/-! ## withCharges -/

@[simp] theorem State.withCharges_ports (x : ChargeTable) : (s.withCharges x).ports = s.ports := rfl
@[simp] theorem State.withCharges_claims (x : ChargeTable) : (s.withCharges x).claims = s.claims := rfl
@[simp] theorem State.withCharges_library (x : ChargeTable) : (s.withCharges x).library = s.library := rfl
@[simp] theorem State.withCharges_charges (x : ChargeTable) : (s.withCharges x).charges = x := rfl
@[simp] theorem State.withCharges_kilns (x : ChargeTable) : (s.withCharges x).kilns = s.kilns := rfl
@[simp] theorem State.withCharges_tracker (x : ChargeTable) : (s.withCharges x).tracker = s.tracker := rfl
@[simp] theorem State.withCharges_lots (x : ChargeTable) : (s.withCharges x).lots = s.lots := rfl
@[simp] theorem State.withCharges_packs (x : ChargeTable) : (s.withCharges x).packs = s.packs := rfl
@[simp] theorem State.withCharges_label (x : ChargeTable) : (s.withCharges x).label = s.label := rfl
@[simp] theorem State.withCharges_trace (x : ChargeTable) : (s.withCharges x).trace = s.trace := rfl
@[simp] theorem State.withCharges_clock (x : ChargeTable) : (s.withCharges x).clock = s.clock := rfl
@[simp] theorem State.withCharges_retention (x : ChargeTable) : (s.withCharges x).retention = s.retention := rfl
@[simp] theorem State.withCharges_pending (x : ChargeTable) : (s.withCharges x).pending = s.pending := rfl
@[simp] theorem State.withCharges_self (x y : ChargeTable) : (s.withCharges x).withCharges y = s.withCharges y := rfl

/-! ## withKilns -/

@[simp] theorem State.withKilns_ports (x : Table Kiln 12) : (s.withKilns x).ports = s.ports := rfl
@[simp] theorem State.withKilns_claims (x : Table Kiln 12) : (s.withKilns x).claims = s.claims := rfl
@[simp] theorem State.withKilns_library (x : Table Kiln 12) : (s.withKilns x).library = s.library := rfl
@[simp] theorem State.withKilns_charges (x : Table Kiln 12) : (s.withKilns x).charges = s.charges := rfl
@[simp] theorem State.withKilns_kilns (x : Table Kiln 12) : (s.withKilns x).kilns = x := rfl
@[simp] theorem State.withKilns_tracker (x : Table Kiln 12) : (s.withKilns x).tracker = s.tracker := rfl
@[simp] theorem State.withKilns_lots (x : Table Kiln 12) : (s.withKilns x).lots = s.lots := rfl
@[simp] theorem State.withKilns_packs (x : Table Kiln 12) : (s.withKilns x).packs = s.packs := rfl
@[simp] theorem State.withKilns_label (x : Table Kiln 12) : (s.withKilns x).label = s.label := rfl
@[simp] theorem State.withKilns_trace (x : Table Kiln 12) : (s.withKilns x).trace = s.trace := rfl
@[simp] theorem State.withKilns_clock (x : Table Kiln 12) : (s.withKilns x).clock = s.clock := rfl
@[simp] theorem State.withKilns_retention (x : Table Kiln 12) : (s.withKilns x).retention = s.retention := rfl
@[simp] theorem State.withKilns_pending (x : Table Kiln 12) : (s.withKilns x).pending = s.pending := rfl
@[simp] theorem State.withKilns_self (x y : Table Kiln 12) : (s.withKilns x).withKilns y = s.withKilns y := rfl

/-! ## withTracker -/

@[simp] theorem State.withTracker_ports (x : Tracker) : (s.withTracker x).ports = s.ports := rfl
@[simp] theorem State.withTracker_claims (x : Tracker) : (s.withTracker x).claims = s.claims := rfl
@[simp] theorem State.withTracker_library (x : Tracker) : (s.withTracker x).library = s.library := rfl
@[simp] theorem State.withTracker_charges (x : Tracker) : (s.withTracker x).charges = s.charges := rfl
@[simp] theorem State.withTracker_kilns (x : Tracker) : (s.withTracker x).kilns = s.kilns := rfl
@[simp] theorem State.withTracker_tracker (x : Tracker) : (s.withTracker x).tracker = x := rfl
@[simp] theorem State.withTracker_lots (x : Tracker) : (s.withTracker x).lots = s.lots := rfl
@[simp] theorem State.withTracker_packs (x : Tracker) : (s.withTracker x).packs = s.packs := rfl
@[simp] theorem State.withTracker_label (x : Tracker) : (s.withTracker x).label = s.label := rfl
@[simp] theorem State.withTracker_trace (x : Tracker) : (s.withTracker x).trace = s.trace := rfl
@[simp] theorem State.withTracker_clock (x : Tracker) : (s.withTracker x).clock = s.clock := rfl
@[simp] theorem State.withTracker_retention (x : Tracker) : (s.withTracker x).retention = s.retention := rfl
@[simp] theorem State.withTracker_pending (x : Tracker) : (s.withTracker x).pending = s.pending := rfl
@[simp] theorem State.withTracker_self (x y : Tracker) : (s.withTracker x).withTracker y = s.withTracker y := rfl

/-! ## withLots -/

@[simp] theorem State.withLots_ports (x : LotTable) : (s.withLots x).ports = s.ports := rfl
@[simp] theorem State.withLots_claims (x : LotTable) : (s.withLots x).claims = s.claims := rfl
@[simp] theorem State.withLots_library (x : LotTable) : (s.withLots x).library = s.library := rfl
@[simp] theorem State.withLots_charges (x : LotTable) : (s.withLots x).charges = s.charges := rfl
@[simp] theorem State.withLots_kilns (x : LotTable) : (s.withLots x).kilns = s.kilns := rfl
@[simp] theorem State.withLots_tracker (x : LotTable) : (s.withLots x).tracker = s.tracker := rfl
@[simp] theorem State.withLots_lots (x : LotTable) : (s.withLots x).lots = x := rfl
@[simp] theorem State.withLots_packs (x : LotTable) : (s.withLots x).packs = s.packs := rfl
@[simp] theorem State.withLots_label (x : LotTable) : (s.withLots x).label = s.label := rfl
@[simp] theorem State.withLots_trace (x : LotTable) : (s.withLots x).trace = s.trace := rfl
@[simp] theorem State.withLots_clock (x : LotTable) : (s.withLots x).clock = s.clock := rfl
@[simp] theorem State.withLots_retention (x : LotTable) : (s.withLots x).retention = s.retention := rfl
@[simp] theorem State.withLots_pending (x : LotTable) : (s.withLots x).pending = s.pending := rfl
@[simp] theorem State.withLots_self (x y : LotTable) : (s.withLots x).withLots y = s.withLots y := rfl

/-! ## withPacks -/

@[simp] theorem State.withPacks_ports (x : PackBuilder) : (s.withPacks x).ports = s.ports := rfl
@[simp] theorem State.withPacks_claims (x : PackBuilder) : (s.withPacks x).claims = s.claims := rfl
@[simp] theorem State.withPacks_library (x : PackBuilder) : (s.withPacks x).library = s.library := rfl
@[simp] theorem State.withPacks_charges (x : PackBuilder) : (s.withPacks x).charges = s.charges := rfl
@[simp] theorem State.withPacks_kilns (x : PackBuilder) : (s.withPacks x).kilns = s.kilns := rfl
@[simp] theorem State.withPacks_tracker (x : PackBuilder) : (s.withPacks x).tracker = s.tracker := rfl
@[simp] theorem State.withPacks_lots (x : PackBuilder) : (s.withPacks x).lots = s.lots := rfl
@[simp] theorem State.withPacks_packs (x : PackBuilder) : (s.withPacks x).packs = x := rfl
@[simp] theorem State.withPacks_label (x : PackBuilder) : (s.withPacks x).label = s.label := rfl
@[simp] theorem State.withPacks_trace (x : PackBuilder) : (s.withPacks x).trace = s.trace := rfl
@[simp] theorem State.withPacks_clock (x : PackBuilder) : (s.withPacks x).clock = s.clock := rfl
@[simp] theorem State.withPacks_retention (x : PackBuilder) : (s.withPacks x).retention = s.retention := rfl
@[simp] theorem State.withPacks_pending (x : PackBuilder) : (s.withPacks x).pending = s.pending := rfl
@[simp] theorem State.withPacks_self (x y : PackBuilder) : (s.withPacks x).withPacks y = s.withPacks y := rfl

/-! ## withLabel -/

@[simp] theorem State.withLabel_ports (x : LabelEngine) : (s.withLabel x).ports = s.ports := rfl
@[simp] theorem State.withLabel_claims (x : LabelEngine) : (s.withLabel x).claims = s.claims := rfl
@[simp] theorem State.withLabel_library (x : LabelEngine) : (s.withLabel x).library = s.library := rfl
@[simp] theorem State.withLabel_charges (x : LabelEngine) : (s.withLabel x).charges = s.charges := rfl
@[simp] theorem State.withLabel_kilns (x : LabelEngine) : (s.withLabel x).kilns = s.kilns := rfl
@[simp] theorem State.withLabel_tracker (x : LabelEngine) : (s.withLabel x).tracker = s.tracker := rfl
@[simp] theorem State.withLabel_lots (x : LabelEngine) : (s.withLabel x).lots = s.lots := rfl
@[simp] theorem State.withLabel_packs (x : LabelEngine) : (s.withLabel x).packs = s.packs := rfl
@[simp] theorem State.withLabel_label (x : LabelEngine) : (s.withLabel x).label = x := rfl
@[simp] theorem State.withLabel_trace (x : LabelEngine) : (s.withLabel x).trace = s.trace := rfl
@[simp] theorem State.withLabel_clock (x : LabelEngine) : (s.withLabel x).clock = s.clock := rfl
@[simp] theorem State.withLabel_retention (x : LabelEngine) : (s.withLabel x).retention = s.retention := rfl
@[simp] theorem State.withLabel_pending (x : LabelEngine) : (s.withLabel x).pending = s.pending := rfl
@[simp] theorem State.withLabel_self (x y : LabelEngine) : (s.withLabel x).withLabel y = s.withLabel y := rfl

/-! ## withTrace -/

@[simp] theorem State.withTrace_ports (x : TraceLog) : (s.withTrace x).ports = s.ports := rfl
@[simp] theorem State.withTrace_claims (x : TraceLog) : (s.withTrace x).claims = s.claims := rfl
@[simp] theorem State.withTrace_library (x : TraceLog) : (s.withTrace x).library = s.library := rfl
@[simp] theorem State.withTrace_charges (x : TraceLog) : (s.withTrace x).charges = s.charges := rfl
@[simp] theorem State.withTrace_kilns (x : TraceLog) : (s.withTrace x).kilns = s.kilns := rfl
@[simp] theorem State.withTrace_tracker (x : TraceLog) : (s.withTrace x).tracker = s.tracker := rfl
@[simp] theorem State.withTrace_lots (x : TraceLog) : (s.withTrace x).lots = s.lots := rfl
@[simp] theorem State.withTrace_packs (x : TraceLog) : (s.withTrace x).packs = s.packs := rfl
@[simp] theorem State.withTrace_label (x : TraceLog) : (s.withTrace x).label = s.label := rfl
@[simp] theorem State.withTrace_trace (x : TraceLog) : (s.withTrace x).trace = x := rfl
@[simp] theorem State.withTrace_clock (x : TraceLog) : (s.withTrace x).clock = s.clock := rfl
@[simp] theorem State.withTrace_retention (x : TraceLog) : (s.withTrace x).retention = s.retention := rfl
@[simp] theorem State.withTrace_pending (x : TraceLog) : (s.withTrace x).pending = s.pending := rfl
@[simp] theorem State.withTrace_self (x y : TraceLog) : (s.withTrace x).withTrace y = s.withTrace y := rfl

/-! ## withClock -/

@[simp] theorem State.withClock_ports (x : MillClock) : (s.withClock x).ports = s.ports := rfl
@[simp] theorem State.withClock_claims (x : MillClock) : (s.withClock x).claims = s.claims := rfl
@[simp] theorem State.withClock_library (x : MillClock) : (s.withClock x).library = s.library := rfl
@[simp] theorem State.withClock_charges (x : MillClock) : (s.withClock x).charges = s.charges := rfl
@[simp] theorem State.withClock_kilns (x : MillClock) : (s.withClock x).kilns = s.kilns := rfl
@[simp] theorem State.withClock_tracker (x : MillClock) : (s.withClock x).tracker = s.tracker := rfl
@[simp] theorem State.withClock_lots (x : MillClock) : (s.withClock x).lots = s.lots := rfl
@[simp] theorem State.withClock_packs (x : MillClock) : (s.withClock x).packs = s.packs := rfl
@[simp] theorem State.withClock_label (x : MillClock) : (s.withClock x).label = s.label := rfl
@[simp] theorem State.withClock_trace (x : MillClock) : (s.withClock x).trace = s.trace := rfl
@[simp] theorem State.withClock_clock (x : MillClock) : (s.withClock x).clock = x := rfl
@[simp] theorem State.withClock_retention (x : MillClock) : (s.withClock x).retention = s.retention := rfl
@[simp] theorem State.withClock_pending (x : MillClock) : (s.withClock x).pending = s.pending := rfl
@[simp] theorem State.withClock_self (x y : MillClock) : (s.withClock x).withClock y = s.withClock y := rfl

/-! ## withRetention -/

@[simp] theorem State.withRetention_ports (x : Retention) : (s.withRetention x).ports = s.ports := rfl
@[simp] theorem State.withRetention_claims (x : Retention) : (s.withRetention x).claims = s.claims := rfl
@[simp] theorem State.withRetention_library (x : Retention) : (s.withRetention x).library = s.library := rfl
@[simp] theorem State.withRetention_charges (x : Retention) : (s.withRetention x).charges = s.charges := rfl
@[simp] theorem State.withRetention_kilns (x : Retention) : (s.withRetention x).kilns = s.kilns := rfl
@[simp] theorem State.withRetention_tracker (x : Retention) : (s.withRetention x).tracker = s.tracker := rfl
@[simp] theorem State.withRetention_lots (x : Retention) : (s.withRetention x).lots = s.lots := rfl
@[simp] theorem State.withRetention_packs (x : Retention) : (s.withRetention x).packs = s.packs := rfl
@[simp] theorem State.withRetention_label (x : Retention) : (s.withRetention x).label = s.label := rfl
@[simp] theorem State.withRetention_trace (x : Retention) : (s.withRetention x).trace = s.trace := rfl
@[simp] theorem State.withRetention_clock (x : Retention) : (s.withRetention x).clock = s.clock := rfl
@[simp] theorem State.withRetention_retention (x : Retention) : (s.withRetention x).retention = x := rfl
@[simp] theorem State.withRetention_pending (x : Retention) : (s.withRetention x).pending = s.pending := rfl
@[simp] theorem State.withRetention_self (x y : Retention) : (s.withRetention x).withRetention y = s.withRetention y := rfl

# # #

[Aim of the exercise]: Starting at the line above that contains "(s.withClock x).retention = s.retention := rfl", write out each line exactly until the line that contains "(s.withRetention x).ports = s.ports := rfl" has been written, and stop there.

[Response]:
@[simp] theorem State.withClock_retention (x : MillClock) : (s.withClock x).retention = s.retention := rfl
@[simp] theorem State.withClock_pending (x : MillClock) : (s.withClock x).pending = s.pending := rfl
@[simp] theorem State.withClock_self (x y : MillClock) : (s.withClock x).withClock y = s.withClock y := rfl

/-! ## withRetention -/

@[simp] theorem State.withRetention_ports (x : Retention) : (s.withRetention x).ports = s.ports := rfl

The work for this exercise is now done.